Multiple price differential discoveries means that your organization or client is likely overpaying. REPEAT these steps once per month.

— Tip —

Always include a semi-annual market check in your PBM contract language. Market checks provide each payer the ability, during the contract, to determine if better pricing is available in the marketplace compared to what the client is currently receiving.

When better pricing is discovered the contract language should stipulate the client be indemnified. Do not allow the PBM to limit the market check language to a similar size client, benefit design and/or drug utilization. In this case, the market check language is effectually meaningless.

Amgen Agrees to Pay-for-Performance Deal With Harvard Pilgrim Health Care Plan

Amgen Inc. and Harvard Pilgrim Health Care have agreed to a pay-for-performance plan for the new cholesterol drug Repatha, the provider announced November 9, 2015.

Repatha (evolocumab) was approved by the Food and Drug Administration in August for use in certain patients whose high levels of LDL, or bad cholesterol, have not responded to dietary and drug interventions. At full price the drug costs $14,100 per year.

Harvard Pilgrim Health Care (HPHC), which serves New England, estimates that 1 percent of its members will be eligible to take the drug, Joan Fallon, HPHC spokeswoman, told Bloomberg BNA in an interview Nov. 10.

Three Types of Discounts

The health plan negotiated three types of discounts for Repatha, Fallon said. HPHC will receive a discount simply for “preferring” Repatha, Fallon said. The health plan also will receive a rebate if the drug fails to lower the cholesterol in members to the degree indicated by the drug’s clinical trials, Fallon said. Finally, if more members end up using the drug than was anticipated during negotiations, HPHC also will receive a rebate, Fallon said.

Tyrone’s comment:  The pay-for-performance (PFP) model is better for payers than the fee-for-service model, but traditional PBMs will still take advantage of loopholes in this pricing model in order to hide cash flow from third-party payers.  Download my white paper to better understand the flow of money and opaque tactics employed by PBMs to disguise rebates.

Fallon declined to say how much the discount and rebates are worth and described that information as confidential aspects of its contract with Amgen.

The pharmacy benefits manager Express Scripts Holding Co. estimated that Repatha and similar drugs could cost $100 billion a year retail, given its high price and that 10 million or more Americans would be eligible for the drug. The cost to Medicare would be $27 billion, the Department of Health and Human Services estimated.

Other Arrangements 

The promise and high price of Repatha and other drugs, including some gene therapies, has sparked much debate among public and private payers about alternative pricing arrangements, including pay-for-performance and paying in installments.

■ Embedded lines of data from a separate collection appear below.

-- ==== Sys2Proof/Machine/MapUnit.lean ====
section
/-! DEFINITION. The map unit (R34 to R51): lookup, miss, snoop, the fetcher and the placing of an entry. -/

namespace Sys2Proof.Machine

/-- The cached entry of a page (R38). -/
def MapUnit.entry? (m : MapUnit) (p : PageId) : Option CacheEntry := m.cache.find? (fun e => e.page == p)

/-- The cache without the entry of a page. -/
def MapUnit.without (m : MapUnit) (p : PageId) : List CacheEntry := m.cache.filter (fun e => e.page != p)

/-- How many cached entries are pinned (R42). -/
def MapUnit.pinnedCount (m : MapUnit) : Nat := m.cache.countP (·.pinned)

/-- A block's map unit changed. -/
def State.mapMap (s : State) (f : MapUnit → MapUnit) : State := { s with map := f s.map }

/-- A hit moves the entry to the most recently used end (R38). -/
def MapUnit.touch (m : MapUnit) (e : CacheEntry) : MapUnit := { m with cache := m.without e.page ++ [e] }

/-- A fetch starts (R40). -/
def MapUnit.startFetch (m : MapUnit) (p : PageId) : MapUnit :=
  { m with fetcher := { m.fetcher with phase := .first, page := p, stale := false } }

/-- A miss (R39, R46). -/
def State.miss (s : State) (p : PageId) : State :=
  if s.map.failed = some p then (s.mapMap (fun m => { m with failed := none })).answer .error
  else if s.map.fetcher.phase = .idle ∧ !s.mapWriteQueued then (s.mapMap (·.startFetch p)).answer .retry
  else s.answer .retry

/-- A read of the fetcher is outstanding on the memory port. -/
def State.fetchOutstanding (s : State) : Bool :=
  match s.mem with
  | some m => m.initiator == .fetch
  | none => false

/-- A fetch in flight is made stale; with no read outstanding it ends at once (R44). -/
def Fetcher.spoil (f : Fetcher) (outstanding : Bool) : Fetcher :=
  if f.phase = .idle then f
  else { f with stale := true, phase := if outstanding then f.phase else .idle }

/-- What the snoop of page p leaves of the map unit (R43). -/
def MapUnit.forget (m : MapUnit) (p : PageId) (outstanding : Bool) : MapUnit :=
  { cache := m.without p
    fetcher := if m.fetcher.page = p then m.fetcher.spoil outstanding else m.fetcher
    failed := if m.failed = some p then none else m.failed }

/-- The snoop of an accepted map-table write (R43). The removal of a cached SNAP entry frees its channel's buffers. -/
def State.snoop (s : State) (p : PageId) : State :=
  let s' := s.mapMap (·.forget p s.fetchOutstanding)
  match s.map.entry? p with
  | some e =>
    match e.role with
    | .snap c => s'.mapPool (·.releaseChan c)
    | _ => s'
  | none => s'

/-- The cache with room for one more entry: the least recently used entry that is not pinned leaves a full one (R41). -/
def MapUnit.makeRoom (m : MapUnit) : List CacheEntry :=
  if m.cache.length < 16 then m.cache else m.cache.eraseP (fun e => !e.pinned)

/-- The entry a completed fetch of page p places: resolved from word 0 (R35), pinned if it has PIN and fewer than 8
entries are pinned (R42). -/
def MapUnit.fetched (m : MapUnit) (p : PageId) (word0 : Word) : CacheEntry :=
  { page := p, role := resolveRole word0, attrs := resolveAttrs word0
    pinned := (resolveAttrs word0).pin && decide (m.pinnedCount < 8) }

/-- A completed fetch: the entry placed, the fetcher IDLE, PINFULL if a PIN entry is placed unpinned (R41, R42). -/
def State.placeEntry (s : State) : State :=
  let f := s.map.fetcher
  let e := s.map.fetched f.page f.word0
  let s' := s.mapMap (fun m => { m with cache := m.makeRoom ++ [e], fetcher := { f with phase := .idle } })
  if e.attrs.pin && !e.pinned then s'.raise .pinFull (s.loader.setup.entryAddr f.page) else s'

/-- A read of the fetch failed: MEMERR with the entry's address, then the MEMORY_ERROR record (R44, R45). -/
def State.fetchError (s : State) : State :=
  let a := s.loader.setup.entryAddr s.map.fetcher.page
  let s := s.raise .memErr a
  s.stage (s.blockRecord (.memoryError a none))

/-- The fetcher goes to a phase. -/
def State.fetchPhase (s : State) (p : FetchPhase) : State :=
  s.mapMap (fun m => { m with fetcher := { m.fetcher with phase := p } })

/-- The first read completes: word 0 is kept, the fetcher enters SECOND (R40). -/
def State.fetchFirstDone (s : State) (data : Word) : State :=
  s.mapMap (fun m => { m with fetcher := { m.fetcher with phase := .second, word0 := data } })

/-- A fetch fails (R45): the failure mark takes its page. -/
def State.fetchFail (s : State) : State :=
  (s.fetchPhase .idle).fetchError.mapMap (fun m => { m with failed := some s.map.fetcher.page })

/-- A stale fetch ends at the end of its outstanding read, placing nothing (R44). -/
def State.fetchStaleEnd (s : State) (failed : Bool) : State :=
  if failed then (s.fetchPhase .idle).fetchError else s.fetchPhase .idle

end Sys2Proof.Machine
end

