-- ==== Sys2Proof/Machine/MemoryRows.lean ====
section
/-! DEFINITION. The rows of the memory port. Each acts when the outstanding access is the one it names (log entry 3). -/

namespace Sys2Proof.Machine

/-- ARBITER_GRANT (R16). -/
def execArbiterGrant (s : State) : Host.Outcome State Fault Refusal :=
  .next (s.grant)

/-- MEMORY_TIMEOUT (R2). -/
def execMemoryTimeout (s : State) : Host.Outcome State Fault Refusal :=
  .next (s.memTimeout)

/-- HELD_READ_COMPLETE (R8). -/
def execHeldReadComplete (data : Word) (s : State) : Host.Outcome State Fault Refusal :=
  .next (s.memHeldDone data)

/-- HELD_READ_ERROR (R8). -/
def execHeldReadError (s : State) : Host.Outcome State Fault Refusal :=
  .next (s.memHeldFailed)

/-- DRAIN_COMPLETE (R28). -/
def execDrainComplete (s : State) : Host.Outcome State Fault Refusal :=
  .next (s.memDrainDone)

/-- DRAIN_ERROR (R29). -/
def execDrainError (s : State) : Host.Outcome State Fault Refusal :=
  .next (s.memDrainFailed)

/-- FETCH_FIRST_READ_COMPLETE (R40). -/
def execFetchFirstReadComplete (data : Word) (s : State) : Host.Outcome State Fault Refusal :=
  .next (s.memFetchDone true data)

/-- FETCH_COMPLETE (R40 to R42). -/
def execFetchComplete (data : Word) (s : State) : Host.Outcome State Fault Refusal :=
  .next (s.memFetchDone false data)

/-- FETCH_READ_ERROR (R45). -/
def execFetchReadError (s : State) : Host.Outcome State Fault Refusal :=
  .next (s.memFetchFailed)

/-- STALE_FETCH_END (R44). -/
def execStaleFetchEnd (failed : Bool) (s : State) : Host.Outcome State Fault Refusal :=
  .next (s.memStaleEnd failed)

/-- RING_SLOT_WRITE_COMPLETE (R161). -/
def execRingSlotWriteComplete (s : State) : Host.Outcome State Fault Refusal :=
  .next (s.memSlotDone)

/-- PRODUCER_WRITE_COMPLETE (R162, R88, R158). -/
def execProducerWriteComplete (s : State) : Host.Outcome State Fault Refusal :=
  .next (s.memProducerDone)

/-- RING_ACCESS_ERROR (R163, R164). -/
def execRingAccessError (s : State) : Host.Outcome State Fault Refusal :=
  .next (s.memRingFailed)

/-- PRODUCER_REWRITE_COMPLETE (R164). -/
def execProducerRewriteComplete (s : State) : Host.Outcome State Fault Refusal :=
  .next (s.memRewriteDone)

end Sys2Proof.Machine
end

For example, Spark Therapeutics Inc., of Philadelphia, is considering installment payments for its proposed gene therapy to treat blindness, and Bluebird Bio Inc., of Cambridge, Mass. is in discussions with insurers about alternative payment plans.

“Agreeing to pricing models that align payment with appropriate outcomes is critical if we are to better manage increasing drug costs. We take very seriously our responsibility to ensure that the dollars we spend on health care are used wisely and give our members access to the highest quality care,” Michael Sherman, HPHC chief medical officer, said in the Nov. 9 announcement.

Novartis Discount 

Novartis AG announced July 8 that it would offer a pay-for-performance discount to all U.S. insurers for its new drug to treat heart failure, Entresto. An Entresto prescription costs about $4,500 per year. A Novartis official predicted at the time that the industry would move toward more pay-for-performance arrangements.

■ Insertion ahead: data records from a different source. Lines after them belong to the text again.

/-- A sample arrival brings the channel's readings up to date in every state, and touches no other channel; outside
RUNNING no sample is taken. The stage of a VACANT, ARMED or CLOSED channel is not touched, and one in CLOSING counts its
take alone (R87, R88, R100, R102, R103, R104). -/
def Obligations.ReadingsAtASample : Prop :=
  ∀ (s : State) (c : ChanId) (smp : Sample),
    let ch := s.chans[c]
    let r := ch.readings
    let window := r.window.drop 1 ++ [min smp.pulses 255]
    let counted : Readings := { r with
      sampled := true, window := window, flow := min (60 * window.sum) 6000, sequence := r.sequence + 1 }
    let taken : Readings :=
      match smp.loop with
      | .good p => { counted with measured := min p 8000, los := false }
      | .los => { counted with los := true, losCount := if r.los then min (r.losCount + 1) 65535 else 1 }
    let take := min (ch.ctx.take + min smp.pulses 255) 4294967295
    (s.loader.mode ≠ .running → exec (.sampleArrival c smp) s = .next s) ∧
    (s.loader.mode = .running → ∃ t : State, exec (.sampleArrival c smp) s = .next t ∧
      t.chans[c].readings = taken ∧ (∀ k : ChanId, k ≠ c → t.chans[k] = s.chans[k]) ∧
      t.chans[c].image = ch.image ∧ t.chans[c].result = ch.result ∧
      (ch.state = .vacant ∨ ch.state = .armed ∨ ch.state = .closed →
        t.chans[c].state = ch.state ∧ t.chans[c].ctx = ch.ctx) ∧
      (ch.state = .closing → t.chans[c].state = .closing ∧
        t.chans[c].ctx = { ch.ctx with take := take, specificTake := take * 10 / ch.ctx.length }) ∧
      t.loader = s.loader ∧ t.port = s.port ∧ t.mem = s.mem ∧ t.queue = s.queue ∧ t.map = s.map ∧
      { t.field with reports := s.field.reports } = s.field ∧
      { t.ring with staging := s.ring.staging, held := s.ring.held } = s.ring ∧
      { t.status with flags := s.status.flags, faultAddr := s.status.faultAddr, te := s.status.te
                      trap := s.status.trap } = s.status ∧ t.pending = s.pending)

/-- What a sample arrival does outside its channel, and nothing else. First its records and flags, in the order of the steps
of R85 (log entry 24): LOS_BEGIN with the flag LOS where the LOS mark sets, LOS_END where it clears, in every state; then, of
a stage in RAMP, HOLD or PARKED, OVERPRESSURE with the flag OVERPRESS at the first sample of a run; GIN_LIMIT_BEGIN where the
sample sets the GIN-limited mark; STAGE_CLOSED where it closes the stage, PARKED where it adds a cause, STEP_REACHED where the
stage enters HOLD (and perhaps advances at once). Both flags are raised with the channel's field address. Then a neighbour
report for every channel whose stage watches it, appended in channel order to the one list in which reports wait (log entry
19), and the fill of the channel's ARMED buffer with the channel as the sample has left it (R78, R86, R90, R101, R108, R119,
R130, R146, R154). -/
def Obligations.HandedOnAtASample : Prop :=
  ∀ (s : State) (c : ChanId) (smp : Sample), s.loader.mode = .running → PoolOk s.pool →
    let k : BufKey := { channel := c, fresh := true }
    let ch := s.chans[c]
    let x := ch.ctx
    let runs := ch.state = .ramp ∨ ch.state = .hold
    let good := smp.loop ≠ .los
    let field : Addr := BitVec.ofNat 24 (0xFFFF01 + 4 * c.val)
    let own (p : Payload) : Record := x.ownRecord c s.status.clock p
    ∃ (t : State) (news : List Effect), exec (.sampleArrival c smp) s = .next t ∧
      (let ch' := t.chans[c]
       let y := ch'.ctx
       let measured := ch'.readings.measured
       news =
        (if ¬good ∧ ch.readings.los = false then
          [.news (own (.losBegin ch.state ch.readings.measured)) .los field] else []) ++
        (if good ∧ ch.readings.los = true then
          [.stage (own (.losEnd ch.state measured ch.readings.losCount))] else []) ++
        (if (runs ∨ ch.state = .parked) ∧ good ∧ x.overRun = 0 ∧ x.pmax < measured then
          [.news (own (.overpressure measured x.pmax ch.state)) .overPress field] else []) ++
        (if runs ∧ x.ginLimited = false ∧ y.ginLimited = true then
          [.stage (own (.ginLimitBegin y.take y.pgin x.stepIndex))] else []) ++
        (if (runs ∨ ch.state = .parked) ∧ ch'.state = .closing then
          y.closeReason.toList.map (fun why =>
            .stage (own (.stageClosed why x.causesSeen y.take y.peak measured y.elapsed (y.take * 10 / x.length))))
         else if runs ∧ ch'.state = .parked ∨ ch.state = .parked ∧ y.parkSet ≠ x.parkSet then
          [.stage (own (.parked (if good then .overpressure else .los) y.parkSet))]
         else if ch.state = .ramp ∧ (ch'.state = .hold ∨ y.stepIndex ≠ x.stepIndex) then
          [.stage (own (.stepReached x.stepIndex measured y.take))]
         else []) ∧
       t = { s.performAll news with
        chans := s.chans.set c ch'
        field := { s.field with
          reports := s.field.reports ++
            ((List.finRange 8).filter (fun w => t.chans[w].ctx.watches.any (fun e => e.channel == c))).map (fun w =>
              { watched := c, watcher := w, state := ch'.state, measured := measured, los := ch'.readings.los }) }
        pool := t.pool }) ∧
      (∀ i : Fin 6, s.pool.bufs[i] = .armed k → t.pool =
        { bufs := s.pool.bufs.set i (.filled k false (t.chans[c].snapshot false s.status.clock))
          fillOrder := s.pool.fillOrder ++ [i] }) ∧
      ((∀ i : Fin 6, s.pool.bufs[i] ≠ .armed k) → t.pool = s.pool)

Repatha is one of a class of new cholesterol busters called PCSK9 inhibitors that work differently from previous cholesterol-lowering drugs. The PCSK9 drugs inhibit a protein that blocks the body’s ability to clear bad cholesterol from the blood. Repatha is given by injection, two to four times a month. Research has associated high levels of LDL cholesterol with a higher risk of stroke and heart attack.